Progressive multifocal encephalopathy (PML) is a devasting demyelinating disease of the brain white matter described for the first time by Äström and colleagues in 1958 in a context of hematologic malignancy. PML is the consequence of the glial cell opportunistic infection by the human JC virus (JCV). Although asymptomatic JCV infection usually occurs in childhood and remains clinically silent in adult throughout life, active JCV replication in the brain could occurs in primary or secondary immunodeficiencies (mainly AIDS and hematologic malignancies) leading to PML. Immunosuppressive or immunomodulatory drugs such as natalizumab in MS or rituximab have already been linked to PML, and some cases have been reported in sarcoidosis with severe CD4+ lymphopenia.1 Currently, achievement of immune reconstitution is the only curative option. In this view, interleukin 7 (IL7) or anti-PD1 therapies have been suggested to help the control of JCV in standing the immune response to the virus.2–4
Case report
A 45-year-old man with PML was referred for acute respiratory failure and hypercalcemia after IL7 treatment in the context of underlying thoracic sarcoidosis. His medical history started 3 months with progressive dyspnea and cough revealing a mild micronodular infiltrate and mediastinal lymphadenopathy on the chest CT (figure). A bronchial biopsy showed a noncaseating granuloma. He developed severe lymphopenia up to 350/mm3 (normal > 1,500/mm3). Concomitantly, cognitive impairment (BREF 10/18; MMSE 25/30), frontal syndrome with perseverance, aphasia, and speech disturbance were noticed. First referred in psychiatry for unusual behavior, he was then hospitalized in the neurology department where the diagnosis of PML was made based on suggestive MRI demyelinating lesions of the white matter and positive JCV load in serum and CSF (figure and table 1). At this time, he did not receive any therapy for sarcoidosis. His cognitive impairment became worse (BREF 7/18; MMSE 17/30) during the first days of hospitalization, and a compassionate regiment of IL7 was started. Thanks to a 4-week regiment of IL7 at 10 mg/kg/wk, the neurologic symptoms improved, and the viral load felt to undetectable value (figure and table 1). Recent sharply demarcated erythema with fine scaling of seborrheic areas (presternal region and hairy zones of the face, scalp, and groin) along with erythemato-squamous plaques of the elbows was noticed, strongly suggestive of either sebopsoriasis or profuse seborrheic dermatitis. Skin biopsy with histopathologic examination demonstrated only nonspecific dermatitis without any granuloma, thus ruling out psoriasiform sarcoidosis. At the same time, the patient had hypercalcemia and required oxygen with a serious worsening of his micronodular lung infiltrate (figure). Bronchoalveolar lavage showed a predominant lymphocytosis (86%) with 5,8 CD4:CD8 ratio and negative microbiology. One 25-OH-vitamin D3 activity was elevated (143 ng/L, normal <90). Flare-up of sarcoidosis was suspected. He was then transferred to the intensive care unit for acute respiratory failure with a huge worsening of his interstitial lung disease treated with nasal oxygen, and hyperhydration was given with bisphosphonates (pamidronate 90 mg IV) to control calcemia (figure).

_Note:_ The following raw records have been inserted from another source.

-- ==== Sys2Proof/Machine/Work.lean ====
section
/-! DEFINITION. The front end and the placement agents (chapter 14): kernel descriptors and launch records (R309–R312), queue ports
(R313–R316), nodes and gathering (R317–R320), placement and turns (R321, R350), completion and its signals (R312), and the reset
of a queue (R329). -/

namespace Sys2Proof.Machine

/-- The number that names a context's device queue among the sources of records (R316, R322). -/
def devQueue (ctx : Nat) : Nat := 1024 + ctx

/-- A kernel descriptor read by its fields; none when it breaks a range (R309). -/
def kernelOf (ptr : DWord) (b : Nat) : Option Kernel :=
  let k : Kernel :=
    { ptr := ptr, entry := pcOfAddr (BitVec.ofNat 64 (bitsOf b 0 64)), vregs := bitsOf b 85 9, sregs := bitsOf b 94 9,
      groups := bitsOf b 103 6, tpc := bitsOf b 109 3, scratch := bitsOf b 64 21, tiles := bitsOf b 112 7, barriers := bitsOf b 119 5,
      acc := b.testBit 124, node := b.testBit 125, cap := bitsOf b 128 4, timer := bitsOf b 160 32 }
  if decide (b % 8 = 0) && decide (k.scratch % 512 = 0) && decide (k.scratch ≤ 2 ^ 20) &&
     decide (k.vregs % 8 = 0) && decide (8 ≤ k.vregs) && decide (k.vregs ≤ 256) && decide (1 ≤ k.sregs) && decide (k.sregs ≤ 384) &&
     decide (1 ≤ k.groups) && decide (k.groups ≤ 32) && decide (1 ≤ k.tpc) && decide (k.tpc ≤ 4) && decide (k.tiles ≤ 64) &&
     decide (k.barriers ≤ 16) && (!k.node || decide (6 ≤ k.cap))
  then some k else none

/-- A kernel descriptor read for a context (R309, R311). -/
def State.kernelAt (s : State) (ctx : Nat) (ptr : DWord) : Option Kernel × State :=
  if ptr.toNat % 64 ≠ 0 then (none, s)
  else match s.readCtx ctx ptr 64 with
    | (some b, s) => (kernelOf ptr (ofBytes b), s)
    | (none, s) => (none, s)

/-- The fields of a launch record, as a 512-bit number (R310). -/
def lrKind (r : Nat) : Nat := bitsOf r 0 2
def lrSer (r : Nat) : Bool := r.testBit 2
def lrPrio (r : Nat) : Nat := bitsOf r 5 3
def lrPooln (r : Nat) : Nat := bitsOf r 32 16
def lrNode (r : Nat) : Nat := bitsOf r 48 16
def lrPtr (r lo : Nat) : DWord := BitVec.ofNat 64 (bitsOf r lo 64)
def lrLanes (r : Nat) : Nat := bitsOf r 133 11 + 1
def lrStklo (r : Nat) : Nat := bitsOf r 216 20
def lrStksz (r : Nat) : Nat := bitsOf r 236 20
def lrHigh (r : Nat) : Nat := bitsOf r 431 17
def lrLow (r : Nat) : Nat := bitsOf r 414 17
def lrDown0 (r : Nat) : Nat := bitsOf r 200 16
def lrDown1 (r : Nat) : Nat := bitsOf r 184 16
/-- The record size an RSC code gives (R310). -/
def lrRs (r : Nat) : Nat := match bitsOf r 182 2 with | 0 => 32 | 1 => 16 | 2 => 64 | _ => 0

/-- A context's node: none while it is CLOSED. -/
def State.node (s : State) (ctx n : Nat) : Option Node := if 4094 < n then none else kget s.fe.nodes (nodeKey ctx n)
def State.modNode (s : State) (ctx n : Nat) (f : Node → Node) : State := s.modFe (fun e => { e with nodes := kmod e.nodes (nodeKey ctx n) f })

/-- A node's occupancy; 0 when it is CLOSED (R318, R320). -/
def State.occ (s : State) (ctx n : Nat) : Nat := ((s.node ctx n).map (fun x => x.times.length)).getD 0

/-- Whether a downstream number is out of range (R311). -/
def downBad (d : Nat) : Bool := decide (4094 < d) && decide (d ≠ 0xFFFF)

/-- Whether a record that could be read is bad (R311). -/
def State.recBad (s : State) (ctx r : Nat) (k : Option Kernel) : Bool :=
  decide (lrStksz r < lrStklo r) || (decide (lrStksz r ≠ 0) && decide (lrPooln r = 0)) ||
  (match lrKind r, k with
    | 0, some k => k.node || decide (lrLanes r ≤ 32 * (k.groups - 1)) || decide (32 * k.groups < lrLanes r)
    | 1, some k =>
      !k.node || decide (lrRs r = 0) || decide (lrHigh r = 0) || decide (2 ^ k.cap < lrHigh r) || decide (lrHigh r ≤ lrLow r) ||
      decide (bitsOf r 448 12 ≠ 0) || decide (4094 < lrNode r) || downBad (lrDown0 r) || downBad (lrDown1 r) || (s.node ctx (lrNode r)).isSome
    | 2, _ => (match s.node ctx (lrNode r) with
      | some n => decide (n.state ≠ 1)
      | none => true)
    | _, _ => true)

Figure. PML and sarcoidosis evolution.
MRI (axial, fluid-attenuated inversion recovery [FLAIR] sequences) of the brain at diagnosis of PML (A) and after IL7 therapy (B) showing a regression of inflammatory lesions of the white matter of the frontoparietal lobes predominant in the left hemisphere of the brain. TDM of the chest before IL7 showing light micronodular interstitial infiltrate related to sarcoidosis (C), dramatic worsening after 4 doses of IL7 therapy related to immune reconstituting syndrome (D), and improvement 3 months later after IL7 discontinuation, steroids, and hydroxychloroquine (E).
Table 1.
Clinical and biological features
Several recent observations and cases series support the hypothesis of underlined inherited immunodeficiency in PML. Moreover, granuloma is a frequent symptom revealing a primary immunodeficiency (PID) (in almost 20% of cases in common variable immunodeficiency for example). In this way, we decide to perform thorough immunophenotyping and genetic explorations. Analysis of his immune status as well as whole-exome sequencing analysis of the patient with his 2 parents did not reveal any evidence for PID.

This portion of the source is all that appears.